Fuori stranamente non nevicava, il tempo era mite e il cielo appena grigio, quel tanto che bastava per giustificare il periodo. Volse lo sguardo e vide il suo compagno più fedele, Tempo, che se ne stava in silenzio, come se fosse assorto in chissà quali pensieri, mentre, in realtà, teneva sotto controllo la situazione. Del resto lui era sempre stato un tipo preciso e puntuale. Non voleva certo adesso mancare di compiere il suo dovere. Dall’altro lato della stanza, Natura, seminuda e avvolta da nebbie, passeggiava irrequieta avanti e indietro, non vedeva l’ora, che tutto finisse, per tornare ad occuparsi dei tanti problemi che aveva. Gli uomini avevano procurato innumerevoli danni e come sempre, toccava a lei dopo rimediare. L’unico pensieroso e afflitto era Meteo, che dopo gli sconquassi che aveva procurato per tutto il periodo passato, era avvilito e dispiaciuto dell’accaduto. Se ne stava da solo in un angolo lontano dal camino per paura di combinare qualche guaio al suo amico. Di tanto in tanto allargava le braccia sospirando, in quel frangente si creava una corrente d’aria che alimentava la brace morente nel camino. Una vampata, un guizzo di fiamme arancione e spruzzi di scintille ravvivavano il mesto congresso. Il ragazzo, giovane e impulsivo, Natale, saltellava per la stanza, intonando canti e rosicchiando dolci, si divertiva a prendere in giro i presenti tutti tristi e seriosi.
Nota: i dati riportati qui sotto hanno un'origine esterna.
def adcConfigBody (p : Packet) (m : Mach) : Mach × Rep :=
  let n := bits (par p 0) 12 8
  let first := bits (par p 0) 4 0
  if p.params.length ≠ 1 + 3 * n then (m, err stBAD_LENGTH)
  else
    require (clean (par p 0) [(12, 8), (4, 0)] && decide (1 ≤ n) && decide (first + n ≤ 24) &&
        (List.range n).all (fun j => clean (par p (3 * j + 1)) [(31, 28)] && fget (par p (3 * j + 1)) fADC_CH_CFG_RATE != 3 &&
          clean (par p (3 * j + 3)) [(31, 31), (27, 16), (11, 0)])) (fun m =>
      if pending m .cal then (m, err stBUSY)
      else
        let m' := forEach (List.range n) (setAdcChan p first) m
        if 1000000 < adcLoad m' false ∨ 1000000 < adcLoad m' true then (m, err stNO_RESOURCE) else (showAdc m', ok [])) m

/-- ADC_CONFIG (R303). -/
def execAdcConfig (p : Packet) (s : State) : Host.Outcome State Fault Refusal :=
  runDratus (.adcConfig p) (native 0x6E 1 .topaz .h0p false false) noReply adcConfigBody p s

/-- Scanning stands still from step 4 of a CAL_RUN with item 0 until its results have settled, at 1,005 ms (R417). -/
def scanStopped (m : Mach) : Bool := hasBit (calItems m) 0 && decide (m.calAt + ms 5 ≤ m.now) && decide (m.now < m.calAt + ms 1005)

/-- A conversion of the scanned channel `k` (R303). -/
def adcConversion (k : Nat) (raw : Int) (m : Mach) : Mach :=
  when (flag m (rADC_CH_CFG k) fADC_CH_CFG_EN && hubRuns m && !scanStopped m) (convert k raw) m

/-- ADC_CONVERSION (R304). -/
def execAdcConversion (t : Nat) (k : Fin 24) (raw : Int) (s : State) : Host.Outcome State Fault Refusal :=
  runEvent t (adcConversion k raw) s

end Sys2Proof.Machine
end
- Forza ragazzi, che sarà mai, sapete bene che sono giorni di festa e di allegria, non fate quelle facce, mamma mia è un mortorio qui dentro

- Vedi di smetterla invece, incosciente, non è ancora il tuo turno, non vedi che 14 sta male, a te sembra non interessare niente, basta che mangi, che balli e hai risolto- la voce di Natura era diventata dura e imperiosa come usava fare, quando voleva farsi sentire.
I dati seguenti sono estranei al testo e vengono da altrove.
-- ==== Sys2Proof/Machine/Envelope.lean ====
section
/-!
DEFINITION. The safety envelope: its form and checks (R314 to R317), producers (R318), the objects (R319), beam modes in
force (R320), the compliance-map copy (R174, R175) and the replies of SAFE_READ and SAFE_STATUS (R321).
-/

namespace Sys2Proof.Machine

/-! ### Form and CRC -/

/-- An envelope that has passed checks 1 and 2 (R314). -/
structure Env where
  prod : Nat
  seq : Nat
  deadline : Nat
  obj : Nat
  data : List Word
  deriving DecidableEq, Repr

/-- Checks 1 and 2 of R317: the rejection cause, or the envelope. The parameter list of a Dratus packet is exactly the
envelope; a CAN frame may be longer (R316). -/
def parseEnv (exact : Bool) (ws : List Word) : Nat ⊕ Env :=
  let w1 := ws.getD 1 0
  let w2 := ws.getD 2 0
  let len := bits w2 7 0
  let fits := if exact then decide (ws.length = 4 + len) else decide (4 + len ≤ ws.length)
  let dl := bits w1 15 0
  if ws.length < 4 ∨ fits = false ∨ 12 < len ∨ bits w2 23 8 ≠ 0 ∨ dl = 0 ∨ 1000 < dl then .inl 1
  else if crc crcSaf (wordsBytes (ws.take (3 + len))) ≠ (ws.getD (3 + len) 0).toNat then .inl 2
  else .inr { prod := (ws.getD 0 0).toNat, seq := bits w1 31 16, deadline := dl, obj := bits w2 31 24, data := (ws.drop 3).take len }

/-! ### Producers -/

/-- The producer that takes an envelope: `none` inside for the built-in provisioning producer, else the slot (R318). -/
def producerOf (m : Mach) (id : Nat) : Option (Option Nat) :=
  if !locked m && id == 0 then some none
  else ((List.range 4).find? (fun k => flag m (rSAF_PROD_CFG k) fSAF_PROD_CFG_EN && (reg m (rSAF_PROD_ID k)).toNat == id)).map some

def lastSeq (m : Mach) : Option Nat → Nat
  | none => m.saf.provLast
  | some k => getF m (rSAF_PROD_STAT k) fSAF_PROD_STAT_LAST_SEQ

def inSync (m : Mach) : Option Nat → Bool
  | none => m.saf.provSync
  | some k => flag m (rSAF_PROD_STAT k) fSAF_PROD_STAT_SYNC

def seqWin (m : Mach) : Option Nat → Nat
  | none => 7
  | some k => getF m (rSAF_PROD_CFG k) fSAF_PROD_CFG_SEQ_WIN

/-- Is object `obj` defined, and allowed for the producer (R317 check 8, R318)? COMPLIANCE_MAP cannot be read (R319). -/
def objAllowed (m : Mach) (who : Option Nat) (write : Bool) (obj : Nat) : Bool :=
  decide (1 ≤ obj) && decide (obj ≤ 6) && !(!write && obj == 4) &&
  match who with
  | none => !write || obj == 1 || obj == 6
  | some k => hasBit (getF m (rSAF_PROD_CFG k) fSAF_PROD_CFG_OBJ) obj

/-- The held cause ENVELOPE: a producer with REACT 2 is expired (R311, R318). -/
def envelopeCause (m : Mach) : Mach :=
  causeIs 2 ((List.range 4).any (fun k => flag m (rSAF_PROD_CFG k) fSAF_PROD_CFG_EN &&
    flag m (rSAF_PROD_STAT k) fSAF_PROD_STAT_EXPIRED && getF m (rSAF_PROD_CFG k) fSAF_PROD_CFG_REACT == 2)) m

/-! ### Beam modes (R320) -/

/-- The beam mode of group `g` is forced to FB_BEAM. -/
def beamForced (m : Mach) (g : Nat) : Bool :=
  (List.range 4).any (fun n => getF m (rSAF_IN_CFG n) fSAF_IN_CFG_FUNC == 1 && getF m (rSAF_IN_STAT n) fSAF_IN_STAT_STATE != 0 &&
    hasBit (getF m (rSAF_IN_CFG n) fSAF_IN_CFG_GMASK) g) ||
  (List.range 4).any (fun k => flag m (rSAF_PROD_STAT k) fSAF_PROD_STAT_FALLBACK &&
    hasBit (getF m (rSAF_PROD_CFG k) fSAF_PROD_CFG_GMASK) g)

/-- The mode in force for every group, as SAF_BEAM.FORCE holds it. -/
def beamWord (m : Mach) : Nat :=
  (List.range 8).foldl (fun a g => a +
    (if beamForced m g then getF m rSAF_GEN_CFG fSAF_GEN_CFG_FB_BEAM else getF m rSAF_BEAM fSAF_BEAM_REQ / 4 ^ g % 4) * 4 ^ g) 0

/-- The modes in force follow the requests and the forces; a group whose mode changes remembers the old one until the
first band latched 4 PIX cycles later (R172). -/
def setBeams (m : Mach) : Mach :=
  let w := beamWord m
  let m := forEach (List.range 8) (fun g m =>
    let r := grpOf m g
    if w / 4 ^ g % 4 = beamOf m g then m
    else setGrp g { r with beamWas := if r.beamAt = m.now then r.beamWas else beamOf m g, beamAt := m.now } m) m
  m |> setF rSAF_BEAM fSAF_BEAM_FORCE w |> showBeams |> mapCause

/-- The mask enables take the word `en` (R131). -/
def setMasks (en : Nat) (m : Mach) : Mach :=
  let was := getF m rSAF_MASK_EN fSAF_MASK_EN_EN
  let m := forEach (List.range 8) (fun g m =>
    let r := grpOf m g
    if hasBit en g = hasBit was g then m
    else setGrp g { r with maskWas := if r.maskAt = m.now then r.maskWas else b2n (hasBit was g), maskAt := m.now } m) m
  setF rSAF_MASK_EN fSAF_MASK_EN_EN en m

/-! ### Inputs: their effects (R322) -/

/-- Is input `n` with function `f` ACTIVE or FAULT? -/
def inputActs (m : Mach) (f n : Nat) : Bool :=
  getF m (rSAF_IN_CFG n) fSAF_IN_CFG_FUNC == f && getF m (rSAF_IN_STAT n) fSAF_IN_STAT_STATE != 0

/-- The causes and forces that the inputs bring about. -/
def inputEffects (m : Mach) : Mach :=
  m |> causeIs 3 ((List.range 4).any (inputActs m 2)) |> causeIs 23 ((List.range 4).any (inputActs m 3)) |> setBeams

/-! ### Accounting (R317, R318) -/

/-- The producer is renewed: EXPIRED clears and its time expectation starts again. -/
def renew (k : Nat) (m : Mach) : Mach :=
  { m with saf := { m.saf with renewed := tput 0 m.saf.renewed k m.now } } |>
    setB (rSAF_PROD_STAT k) fSAF_PROD_STAT_EXPIRED false |> envelopeCause

/-- A rejection is counted in the slot. -/
def countRej (k cause : Nat) (m : Mach) : Mach :=
  m |> bump (rSAF_PROD_REJ k) fSAF_PROD_REJ_REJ |> setF (rSAF_PROD_REJ k) fSAF_PROD_REJ_LAST cause

/-- An envelope of object `obj` of the producer in slot `k` is accepted: its FALLBACK ends at one that sets the beam mode, or at any one
where it may send none that does (R318). The modes in force follow, with the requests of a BEAM_MODE once they are taken. -/
def endFallback (k obj : Nat) (m : Mach) : Mach :=
  let a := rSAF_PROD_STAT k
  if flag m a fSAF_PROD_STAT_FALLBACK && (obj == 2 || !hasBit (getF m (rSAF_PROD_CFG k) fSAF_PROD_CFG_OBJ) 2) then
    m |> setB a fSAF_PROD_STAT_FALLBACK false |> when (obj != 2) setBeams
  else m

/-- What an envelope does to its producer; cause 0 stands for acceptance. A COMPLIANCE_MAP is accepted only once its copy has been
checked (R175). -/
def accountEnv (who : Option Nat) (e : Env) (write : Bool) (cause : Nat) (m : Mach) : Mach :=
  let taken := cause == 0 || decide (6 ≤ cause)
  let unsync := cause == 0 || cause == 6
  match who with
  | none =>
    { m with saf := { m.saf with
      provLast := if taken then e.seq else m.saf.provLast
      provSync := m.saf.provSync && !unsync } }
  | some k =>
    let a := rSAF_PROD_STAT k
    let m := m |> when taken (setF a fSAF_PROD_STAT_LAST_SEQ e.seq) |> when unsync (setB a fSAF_PROD_STAT_SYNC false) |>
      when (taken && cause != 7) (renew k) |> when (cause != 0) (countRej k cause)
    when (cause == 0 && !(write && e.obj == 4)) (endFallback k e.obj) m

/-- Checks 4 to 11 of R317 (and 10 only for a write): the cause, or 0. `wait` is the time since reception in PIX cycles. -/
def envCause (m : Mach) (who : Option Nat) (e : Env) (wait : Nat) (write dataOk stateOk : Bool) : Nat :=
  let step := (e.seq + 65536 - lastSeq m who) % 65536
  if e.seq = lastSeq m who then 4
  else if inSync m who = false ∧ seqWin m who < step then 5
  else if inSync m who ∧ e.obj ≠ 1 then 6
  else if ms e.deadline < wait then 7
  else if objAllowed m who write e.obj = false then 8
  else if dataOk = false then 9
  else if write ∧ e.obj = 6 ∧ locked m then 10
  else if stateOk = false then 11
  else 0

/-- SAFETY_REJECT with its cause (R85). -/
def safReject (m : Mach) (cause : Nat) : Mach × Rep := (m, errW stSAFETY_REJECT (w32 cause))

/-- An envelope goes through its checks; `effect` is what it does once accepted, given the producer slot. -/
def runEnv (exact : Bool) (ws : List Word) (wait : Nat) (write : Bool) (dataOk stateOk : Nat → List Word → Mach → Bool)
    (effect : Option Nat → Env → Mach → Mach × Rep) (m : Mach) : Mach × Rep :=
  if hwSafe m then safReject m 11 else
  match parseEnv exact ws with
  | .inl c => safReject m c
  | .inr e =>
    match producerOf m e.prod with
    | none => safReject m 3
    | some who =>
      let c := envCause m who e wait write (dataOk e.obj e.data m) (stateOk e.obj e.data m)
      let m := accountEnv who e write c m
      if c = 0 then effect who e m else safReject m c

/-! ### SAFE_WRITE -/

/-- The opcode of SAFE_WRITE (R79). -/
def opSafeWrite : OpInfo := native 0x78 0 .onyx .any false false

/-- Does Onyx take a native frame (R316)? -/
def nativeTaken (m : Mach) (f : CanFrame) : Bool :=
  decide (m.pwr.st ≤ 2) && flag m rSAF_CAN fSAF_CAN_EN && getF m rSAF_CAN fSAF_CAN_CTRL == f.can &&
  flag m rSAF_CAN fSAF_CAN_XTD == f.xtd && sameId f.xtd (getF m rSAF_CAN fSAF_CAN_ID) f.id

/-- A row of SAFE_WRITE: object `obj`, its data check, its state check and its effect; the effect has the producer slot,
the packet if there is one, and the data. An OBJECT other than the row's own fails check 8: the undefined codes come as
the row HEARTBEAT. -/
def safeWrite (i : Instr) (obj : Nat) (dataOk stateOk : List Word → Mach → Bool)
    (effect : Option Nat → Option Packet → List Word → Mach → Mach × Rep) (src : EnvSrc) (s : State) :
    Host.Outcome State Fault Refusal :=
  let eff (p : Option Packet) (who : Option Nat) (e : Env) (m : Mach) : Mach × Rep := effect who p e.data m
  let dOk (o : Nat) (d : List Word) (m : Mach) : Bool := o == obj && dataOk d m
  let sOk (_ : Nat) (d : List Word) (m : Mach) : Bool := stateOk d m
  match src with
  | .dratus p waitMs =>
    runDratus i opSafeWrite noReply (fun p m =>
      runEnv true p.params (m.now - p.t + ms waitMs) true dOk sOk (eff (some p)) m) p s
  | .native f waitMs =>
    runEvent f.t (fun m =>
      if !nativeTaken m f then m else
      let (m, r) := runEnv false f.words (ms waitMs) true dOk sOk (eff none) m
      when (m.pwr.st == 2 && r.status != stSAFETY_REJECT) (wakeEvent 8) m) s

/-- No object but those with a state check of their own is refused for the state. -/
def anyState (_ : List Word) (_ : Mach) : Bool := true

/-- HEARTBEAT (R319): renews only. -/
def execHeartbeat (src : EnvSrc) (s : State) : Host.Outcome State Fault Refusal :=
  safeWrite (.heartbeat src) 1 (fun d _ => d.isEmpty) anyState (fun _ _ _ m => (m, ok [])) src s

/-- The requested modes with those of the selected groups replaced. -/
def selectModes (req sel new : Nat) : Nat :=
  (List.range 8).foldl (fun a g => a + (if hasBit sel g then new else req) / 4 ^ g % 4 * 4 ^ g) 0

/-- BEAM_MODE (R319, R320). -/
def execBeamMode (src : EnvSrc) (s : State) : Host.Outcome State Fault Refusal :=
  safeWrite (.beamMode src) 2 (fun d _ => decide (d.length = 1) && clean (d.getD 0 0) [(31, 24), (15, 0)]) anyState
    (fun _ _ d m =>
      let w := d.getD 0 0
      (m |> setF rSAF_BEAM fSAF_BEAM_REQ (selectModes (getF m rSAF_BEAM fSAF_BEAM_REQ) (bits w 31 24) (bits w 15 0)) |>
        setBeams, ok [])) src s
- Non posso farci nulla - rispose Natale – è la mia occasione, mi tocca una sola volta e non voglio certo farla passare con una faccia triste come la vostra. Voi avete di che pensare, avete i vostri guai, ma io che devo fare, sono nato per questo!

- Non ha tutti i torti, Natura, - rispose serio Tempo – nonostante tutti i problemi che ci possono essere, lui vuole divertirsi e fa bene, potessi farlo anche io, non starei qui a controllare che il nostro amico passi i suoi ultimi giorni in serenità.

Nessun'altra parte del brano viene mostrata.